§ **PROBLEM**: Write down exactly the line where "acc : List Nat := []" occurs and every line that follows it through the end of the material below; include nothing else.

§ **EXERCISE MATERIALS**:
:::

/-- What resets the host interface (R471, the KEY of LINK_RESET in Table 20.7). -/
inductive LinkReset where
  | flr
  | hotReset
  | linkDown
  | d3Return
  deriving DecidableEq, Repr

/-- The performance-counter set a write acts on (R347): one core's ten counters, or the data path's 32. -/
inductive PcSet where
  | core (c : Fin 4)
  | dataPath
  deriving DecidableEq, Repr

/-- One performance counter: of a core (0 to 7 EV0 to EV7, 8 CYC, 9 RET, as CTL_PC_STAT.OVF numbers them) or of the
data path. -/
inductive PcCounter where
  | core (c : Fin 4) (k : Fin 10)
  | dataPath (k : Fin 32)
  deriving DecidableEq, Repr

/-- One SEL register (R346). -/
inductive PcSel where
  | core (c : Fin 4) (k : Fin 8)
  | dataPath (k : Fin 32)
  deriving DecidableEq, Repr

/-- What the patrol scrubber meets at its next codeword (R356). -/
inductive PatrolResult where
  | clean
  | corrected (channel : Fin 2) (lane : Fin 4)
  | uncorrectable
  deriving DecidableEq, Repr

/-- An event offered to the Ledger (R362 to R364): SRC, CODE, SEV, KEY and the 20 bytes of DATA as five words. -/
structure LEvent where
  src : Fin 32
  code : BitVec 8
  sev : Fin 8
  key : Word
  data : List Word
  deriving DecidableEq, Repr

/-- Which self-contained piece of memory an uncorrectable error falls in, beyond its region (Table 14.1): the item the
consequence names. Numbers are the item's own index in its table. -/
inductive UeTarget where
  | none
  | stall (stream : Nat) (instant : Nat)
  | tableau (instant : Nat)
  | ribbonBlock (index : Nat)
  | emBand
  | fastBand
  | topology
  | record (number : Nat) (offset : Nat)
  | deckCustomer (thread : Fin 256)
  | deckOther
  | ringBuffer (port : Fin 64)
  | egressAlarm (queue : Fin 32)
  | egressItem (queue : Fin 32)
  | packerJob (channel : Fin 4)
  | streamEntry (stream : Nat)
  | configReloaded
  | configReloadFailed
  | cacheClean
  | shroudBuffer (link : Fin 2) (credits : Nat)
  | stampQueue (port : Fin 64) (entry : Nat)
  | sampleBuffer (core : Fin 4)
  | logRecord (seq : Nat)
  | trackCopy (track : Fin 256) (older : Bool)
  | intervalRecord (index : Nat)
  | baselineCopy (older : Bool)
  | controlRecord (index : Nat)
  deriving DecidableEq, Repr

/-- An IRIG-B frame as the decoder presents it (R46): the parity and BCD checks, the decoded time of year in UTC, the
year and the extension bits when present. -/
structure IrigFrame where
  parityOk : Bool
  bcdOk : Bool
  dayOfYear : Nat
  secOfDay : Nat
  year : Option Nat
  ext : Bool
  leapPending : Bool
  quality : BitVec 4
  deriving DecidableEq, Repr

/-- The configuration one PMU block declares in a CFG-2 or CFG-3 frame (R101): the compared fields. PHUNIT and ANUNIT are
the 32-bit words of C37.118.2. -/
structure PmuCfg where
  phFloat : Bool
  polar : Bool
  freqFloat : Bool
  anFloat : Bool
  phasors : Nat
  analogs : Nat
  digitals : Nat
  phUnits : List Nat
  anUnits : List Nat
  fnom60 : Bool
  deriving DecidableEq, Repr

/-- A C37.118.2 frame as it leaves the UDP payload (R96, R103). `body` are the bytes between FRACSEC and CHK, and `cfg` the
decoded content of a CFG-2 or CFG-3 frame: NUM_PMU's blocks, DATA_RATE and TIME_BASE. `more` marks a CFG-3 fragment that
another follows (CONT_IDX), and `numPmu` is NUM_PMU of a configuration frame. -/
structure C37Frame where
  sync : BitVec 16
  sizeOk : Bool
  crcOk : Bool
  idcode : BitVec 16
  soc : BitVec 32
  fracsec : BitVec 32
  body : List (BitVec 8)
  cfg : List PmuCfg
  dataRate : Nat
  timeBase : BitVec 24
  more : Bool
  numPmu : Nat
  deriving DecidableEq, Repr

/-- One ASDU of a sampled-value frame (R99): its sample counter, synchronisation and its channels, each an INT32 and its
quality word. -/
structure SvAsdu where
  smpCnt : Nat
  smpSynch : Nat
  channels : List (Int × BitVec 32)
  deriving DecidableEq, Repr

/-- An IEC 61850-9-2 frame (R99): destination MAC, APPID, svID (as a number), confRev, the simulation bit and 1 to 8
ASDUs. -/
structure SvFrame where
  asn1Ok : Bool
  dmac : BitVec 48
  appid : BitVec 16
  svid : Nat
  confRev : Nat
  simulated : Bool
  asdus : List SvAsdu
  deriving DecidableEq, Repr

/-- The session of an R-SV frame (R100): its identifier, the algorithm (1 to 3 are the three HMAC-SHA256 truncations, any
other number is unsupported), encryption, key ID, SPDU number, the tag's octets and those it covers. -/
structure RsvSession where
  ident : BitVec 8
  alg : Nat
  encrypted : Bool
  keyId : BitVec 32
  spdu : BitVec 32
  tag : List (BitVec 8)
  covered : List (BitVec 8)
  deriving DecidableEq, Repr

/-- What Ingest receives in a frame (R69 rows 4 to 6). -/
inductive IngestBody where
  | c37 (srcIp : Nat) (f : C37Frame)
  | sv (f : SvFrame)
  | rsv (srcIp : Nat) (r : RsvSession) (f : SvFrame)
  deriving DecidableEq, Repr

/-- The destination address of a received frame, as row 2 of Table 3.2 and the cast counters judge it. -/
inductive DaKind where
  | port
  | broadcast
  | multicast (addr : BitVec 48)
  | otherUnicast
  deriving DecidableEq, Repr

/-- What row of Table 3.2 the frame's EtherType and ports can match. -/
inductive RxKind where
  | pfc (quanta : List (Fin 8 × BitVec 16))
  | pause (quanta : BitVec 16)
  | sv
  | rsv
  | udp (port : BitVec 16)
  | ptp (msgType : BitVec 4) (seqId : BitVec 16)
  | other
  deriving DecidableEq, Repr

/-- A frame received whole on a port (R67 to R71): its length from the destination address to the FCS, what the PCS and
the FCS check say (`blockErrs` counts the PCS blocks in error), its address, its 802.1Q tag and its content; `bytes` are the
frame's octets, which a frame for the ring leaves in the receive buffers (R80). -/
structure RxFrame where
  len : Nat
  codeErr : Bool
  fcsOk : Bool
  da : DaKind
  tci : Option (BitVec 16)
  kind : RxKind
  body : Option IngestBody
  bytes : List (BitVec 8) := []
  blockErrs : Nat := 0
  deriving DecidableEq, Repr

/-- The cases in which a reference is lost (R54): its RMS in per mil of nominal, its frequency in mHz, the mark
INVALID, or no value for two tableau instants. -/
inductive RefLoss where
  | rms (permil : Nat)
  | frequency (mhz : Nat)
  | invalid
  | noValue
  deriving DecidableEq, Repr

/-- The commands the node sends to a source (Table 4.2). -/
inductive SourceCmd where
  | turnOff
  | turnOn
  | sendHeader
  | sendCfg2
  | sendCfg3
  deriving DecidableEq, Repr

/-- What a command frame asks of an output stream (R302). -/
inductive OsCmd where
  | turnOff
  | turnOn
  | sendHeader
  | sendCfg1
  | sendCfg2
  | sendCfg3
  | extended
  deriving DecidableEq, Repr

/-- A running interval of a metering point (R186, R190): the tag of its first mean in TAI counter units, the flags of
W5, the reversals, the cycle clock's count and the MAST tick at its start, the accumulators at its start (visible and
fraction bits), the lowest and highest phase RMS in per mil, the check bits seen, the cycles with a marked sample, and
the time without metering in ms. -/
structure Interval where
  start : Option Nat := none
  flags : Nat := 0
  rev : Nat := 0
  cycle : Nat := 0
  opened : Nat := 0
  base : List Nat := []
  vMin : Option Nat := none
  vMax : Nat := 0
  checks : Nat := 0
  invCyc : Nat := 0
  gapMs : Nat := 0
  deriving DecidableEq, Repr

/-- What an energy save holds of a point (R193): the eight accumulators, DIR (true export), the sequence of its records, the
UTC boundary of the last one, the running interval, the previous interval's deltas and length in µs, whether a current
reached 10 % in it, and V_LAST and PF_LAST (Table 7.5). -/
structure EnPoint where
  acc : List Nat := []
  dir : Option Bool := none
  seq : Nat := 0
  bound : Option Nat := none
  cur : Interval := {}
  prev : List Nat := []
  prevUs : Nat := 0
  carried : Bool := false
  prevCarried : Bool := false
  vLast : BitVec 32 := 0#32
  pfLast : BitVec 32 := 0#32
  deriving DecidableEq, Repr

/-- An energy save (R193): its sequence, the TAI tag of its sample and of the last mean in it, whether the Reefed
sequence took it, the points, and the CRC-32C stored with it. -/
structure EnergySave where
  seq : Nat
  tag : Nat
  mean : Nat
  reefed : Bool
  points : List (Nat × EnPoint)
  crc : BitVec 32
  deriving DecidableEq, Repr

/-- Mode slot states (Table 9.6). -/
inductive ModeState where
  | free
  | candidate
  | tracked
  | fading
  deriving DecidableEq, Repr

/-- A participation of a mode shape (R238, R258): signal, EXCLUDED, relative magnitude and relative phase. -/
structure ShapeRow where
  sig : Nat
  excluded : Bool
  mag : Word
  phase : Nat
  deriving DecidableEq, Repr

/-- A mode slot (R243, NST_MODE_W0 to W7). `seen` counts consecutive good matches of a CANDIDATE, `fade` the extractions
(or fast instants) of a FADING slot, `freqs` the last frequencies for s_f, `since` the instant it became TRACKED. -/
structure ModeSlot where
  st : ModeState := .free
  freq : Nat := 0
  zeta : Word := 0#32
  amp : Word := 0#32
  conf : Nat := 0
  refSig : Nat := 0
  warming : Bool := false
  seeded : Bool := false
  forced : Bool := false
  suspect : Bool := false
  shed : Bool := false
  inst : Nat := 0
  tag : Nat := 0
  since : Nat := 0
  seen : Nat := 0
  fade : Nat := 0
  freqs : List Nat := []
  shape : List ShapeRow := []
  deriving DecidableEq, Repr

/-- A mode-baseline record (Table 9.7); `subspace` are the words of the subspace basis and the state matrix. -/
structure Baseline where
  digest : Nat
  rate : Nat
  order : Nat
  band : Word
  sec : Nat
  modes : List (Nat × ModeSlot)
  subspace : List Word
  crc : Word
  deriving DecidableEq, Repr

/-- The header of a received Shroud frame (Table 17.2), with what the link's parity and the CRC check say. -/
structure ShroudHdr where
  parityOk : Bool
  crcOk : Bool
  pairId : BitVec 16
  nodeId : Fin 2
  credits : BitVec 8
  len : BitVec 16
  seq : Word
  deriving DecidableEq, Repr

:::

§ **EXERCISE SOLUTION**:
  acc : List Nat := []
  dir : Option Bool := none
  seq : Nat := 0
  bound : Option Nat := none
  cur : Interval := {}
  prev : List Nat := []
  prevUs : Nat := 0
  carried : Bool := false
  prevCarried : Bool := false
  vLast : BitVec 32 := 0#32
  pfLast : BitVec 32 := 0#32
  deriving DecidableEq, Repr

/-- An energy save (R193): its sequence, the TAI tag of its sample and of the last mean in it, whether the Reefed
sequence took it, the points, and the CRC-32C stored with it. -/
structure EnergySave where
  seq : Nat
  tag : Nat
  mean : Nat
  reefed : Bool
  points : List (Nat × EnPoint)
  crc : BitVec 32
  deriving DecidableEq, Repr

/-- Mode slot states (Table 9.6). -/
inductive ModeState where
  | free
  | candidate
  | tracked
  | fading
  deriving DecidableEq, Repr

/-- A participation of a mode shape (R238, R258): signal, EXCLUDED, relative magnitude and relative phase. -/
structure ShapeRow where
  sig : Nat
  excluded : Bool
  mag : Word
  phase : Nat
  deriving DecidableEq, Repr

/-- A mode slot (R243, NST_MODE_W0 to W7). `seen` counts consecutive good matches of a CANDIDATE, `fade` the extractions
(or fast instants) of a FADING slot, `freqs` the last frequencies for s_f, `since` the instant it became TRACKED. -/
structure ModeSlot where
  st : ModeState := .free
  freq : Nat := 0
  zeta : Word := 0#32
  amp : Word := 0#32
  conf : Nat := 0
  refSig : Nat := 0
  warming : Bool := false
  seeded : Bool := false
  forced : Bool := false
  suspect : Bool := false
  shed : Bool := false
  inst : Nat := 0
  tag : Nat := 0
  since : Nat := 0
  seen : Nat := 0
  fade : Nat := 0
  freqs : List Nat := []
  shape : List ShapeRow := []
  deriving DecidableEq, Repr

/-- A mode-baseline record (Table 9.7); `subspace` are the words of the subspace basis and the state matrix. -/
structure Baseline where
  digest : Nat
  rate : Nat
  order : Nat
  band : Word
  sec : Nat
  modes : List (Nat × ModeSlot)
  subspace : List Word
  crc : Word
  deriving DecidableEq, Repr

/-- The header of a received Shroud frame (Table 17.2), with what the link's parity and the CRC check say. -/
structure ShroudHdr where
  parityOk : Bool
  crcOk : Bool
  pairId : BitVec 16
  nodeId : Fin 2
  credits : BitVec 8
  len : BitVec 16
  seq : Word
  deriving DecidableEq, Repr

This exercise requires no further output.